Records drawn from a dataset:
-- ==== Sys2Proof/Machine/State.lean ====
section
/-! DEFINITION. The state of CRUX-QRE (spec 10 R20), as plain data, and its reset (70 R280 to R283). -/

namespace Sys2Proof.Machine

/-! ## Memory -/

/-- The byte windows BLOCK, SYND, SIGMA, OMEGA, GRAY and LABEL (R36 to R41), keyed by aperture offset (R60).
A listed byte is one that was written since its contents last became unspecified; an unlisted byte reads as the
free value `State.unlisted` (R10, log entry 5). -/
abbrev Memory := List Host.Cell

/-- Base of BLOCK (R60). -/
abbrev blockBase : Nat := 0x001000
/-- Base of SYND (R60). -/
abbrev syndBase : Nat := 0x001100
/-- Base of SIGMA (R60). -/
abbrev sigmaBase : Nat := 0x001140
/-- Base of OMEGA (R60). -/
abbrev omegaBase : Nat := 0x001180
/-- End of OMEGA, the first reserved offset after it (R60). -/
abbrev bufferEnd : Nat := 0x0011C0
/-- Base of the region table (R60). -/
abbrev regionBase : Nat := 0x002000
/-- Base of GRAY (R60). -/
abbrev grayBase : Nat := 0x100000
/-- Base of LABEL (R60). -/
abbrev labelBase : Nat := 0x200000
/-- The first offset beyond the aperture (R60). -/
abbrev apertureEnd : Nat := 0x300000

/-- The canonical form of a memory: offsets strictly rising. Which bytes are listed is itself part of
the memory, so equal memories are equal lists (log entry 5). -/
abbrev Memory.wf (m : Memory) : Prop := m.Pairwise (fun c d => c.1 < d.1)

/-- The offsets that hold a memory byte: the six byte windows (R60). -/
abbrev mapped (a : Nat) : Prop :=
  (blockBase ≤ a ∧ a < bufferEnd) ∨ (grayBase ≤ a ∧ a < apertureEnd)

/-! ## Parts of the state -/

/-- STATUS.CODE: the values that are ever written (R251). -/
inductive StatusCode where
  | ok
  | formatEcc
  | dataEcc
  | badParam
  | badCommand
  | notReady
deriving DecidableEq, Repr

/-- An entry of the span FIFO (R45). -/
structure Span where
  y : Half
  left : Half
  right : Half
deriving DecidableEq, Repr

/-- A frame of the flood-fill stack (R46, R161). -/
structure Frame where
  y : Half
  right : Half
  up : Half
  down : Half
deriving DecidableEq, Repr

/-- An entry of the region table (R42). -/
structure Region where
  seedX : Half
  seedY : Half
  area : Word
  capstone : Half
deriving DecidableEq, Repr

/-- The command in execution: the CMD word and the copies taken at issue (R47, R120). -/
structure Cmd where
  word : Word
  arg0 : Word
  arg1 : Word
  width : Half
  height : Half
deriving DecidableEq, Repr

/-- The working values of a FILL.SPANS between two engine steps (R46, R161, R168, R170):
the flood-fill stack, top first, the counts of VISIT, the span that PUSH_SPAN is holding, if any, and the FF_OVF from before
the command, which STATUS shows until the completion (R74, log entry 26). -/
structure FillRun where
  stack : List Frame
  spans : Nat
  pixels : Nat
  held : Option Span
  ffOvfBefore : Bool
deriving DecidableEq, Repr

/-- The engine phase (R47). BUSY has two forms: the command has been issued and has not run (R120, R123),
or a FILL.SPANS is between its pushes (R170). -/
inductive Phase where
  | idle
  | issued
  | filling (run : FillRun)
deriving DecidableEq, Repr

/-- The width of a host access (R62). -/
inductive Width where
  | w8
  | w16
  | w32
deriving DecidableEq, Repr

/-- A host access at an aperture offset (R8, R60). -/
inductive Access where
  | rd (width : Width) (offset : Nat)
  | wr (width : Width) (offset : Nat) (value : Word)
deriving DecidableEq, Repr

/-- What may happen to the block next (R6, R74, R280): a host access, a turn of the engine, a
platform reset. -/
inductive Event where
  | host (a : Access)
  | engine
  | reset
deriving DecidableEq, Repr

/-! ## State -/

/-- The state of the block (R20), and four fields of the model's own at the end. -/
structure State where
  /-- The engine phase; STATUS.BUSY is 1 when it is not idle (R47). -/
  phase : Phase
  /-- The command in execution (R47). -/
  cur : Cmd
  /-- STATUS.LABELS_VALID (R23, R44). -/
  labelsValid : Bool
  /-- STATUS.FF_OVF (R23). -/
  ffOvf : Bool
  /-- STATUS.CODE (R23, R251). -/
  code : StatusCode
  /-- STATUS.LAST_OP (R23). -/
  lastOp : BitVec 4
  /-- ERR.OVERRUN (R24). -/
  errOverrun : Bool
  /-- ERR.ACCERR (R24). -/
  errAccerr : Bool
  /-- INT_STATUS.DONE (R25). -/
  intDone : Bool
  /-- INT_ENABLE.DONE_EN (R26). -/
  doneEn : Bool
  /-- INT_ENABLE.SPAN_EN (R26). -/
  spanEn : Bool
  /-- WIDTH (R27). -/
  width : Half
  /-- HEIGHT (R28). -/
  height : Half
  /-- REGION_NEXT (R29). -/
  regionNext : BitVec 9
  /-- ARG0 (R30). -/
  arg0 : Word
  /-- ARG1 (R30). -/
  arg1 : Word
  /-- RES0 (R31). -/
  res0 : Word
  /-- RES1 (R31). -/
  res1 : Word
  /-- THRESH bits 7:0 (R32). -/
  threshT : Byte
  /-- THRESH bit 8 (R32). -/
  threshInv : Bool
  /-- The span FIFO, head first (R45). -/
  fifo : List Span
  /-- The region table (R42). -/
  regions : Vector Region 256
  /-- GRAY, LABEL, BLOCK, SYND, SIGMA and OMEGA (R36 to R41). -/
  mem : Memory
  /-- The model's own: which occurrence of "unspecified" the unwritten bytes of GRAY and LABEL come from (log entry 5). -/
  imageDraws : Nat
  /-- The model's own: the same for BLOCK, SYND, SIGMA and OMEGA (log entry 5). -/
  bufferDraws : Nat
  /-- The model's own: the events still to come, in order (R74, log entry 1). -/
  agenda : List Event
  /-- The model's own: the value the last host read returned (log entry 8). -/
  readData : Word
deriving DecidableEq, Repr

/-- Why the machine stops with a fault: never. No command and no access raises a trap (R250), so
the type has no constructor (log entry 18). -/
inductive Fault where
deriving DecidableEq, Repr

/-- Why the model gives an event no meaning. -/
inductive Refusal where
  /-- Raised by `exec` for a command that has no meaning yet; safe. No arm raises it. -/
  | notModelled (mnemonic : String)
  /-- Raised by a host access beyond offset 0x2FFFFF, which is outside the block and the platform's business
  (R70); safe. -/
  | outsideAperture
deriving DecidableEq, Repr

/-- The region table's storage after the `n`-th reset: unallocated entries all (R282). Their CAPSTONE is
a free value, their seed and area a design choice; neither can be observed (log entry 9). -/
def Region.tableAtReset (n : Nat) : Vector Region 256 :=
  ⟨((List.range 256).map fun id => ⟨0, 0, 0, Config.freeCapstone n id⟩).toArray, by simp⟩

/-- The block right after reset (R280 to R283): every register at the value of R281, memory with nothing
written (R282), FIFO empty, engine idle (R283). The fields `cur`, `agenda`, `readData`, `imageDraws` and
`bufferDraws` are design choices (log entries 1, 5, 8, 10). -/
def State.reset : State where
  phase := .idle
  cur := ⟨0, 0, 0, 0, 0⟩
  labelsValid := false
  ffOvf := false
  code := .ok
  lastOp := 0
  errOverrun := false
  errAccerr := false
  intDone := false
  doneEn := false
  spanEn := false
  width := 0
  height := 0
  regionNext := 2
  arg0 := 0
  arg1 := 0
  res0 := 0
  res1 := 0
  threshT := 0
  threshInv := false
  fifo := []
  regions := Region.tableAtReset 0
  mem := []
  imageDraws := 0
  bufferDraws := 0
  agenda := []
  readData := 0

end Sys2Proof.Machine
end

- WHAT NEEDS TO BE DONE
Return, with no change at all, every line in the entries above from the line containing "abbrev omegaBase : Nat := 0x001180" through the line containing "abbrev apertureEnd : Nat := 0x300000".

- ANSWER TO THIS PROBLEM
abbrev omegaBase : Nat := 0x001180
/-- End of OMEGA, the first reserved offset after it (R60). -/
abbrev bufferEnd : Nat := 0x0011C0
/-- Base of the region table (R60). -/
abbrev regionBase : Nat := 0x002000
/-- Base of GRAY (R60). -/
abbrev grayBase : Nat := 0x100000
/-- Base of LABEL (R60). -/
abbrev labelBase : Nat := 0x200000
/-- The first offset beyond the aperture (R60). -/
abbrev apertureEnd : Nat := 0x300000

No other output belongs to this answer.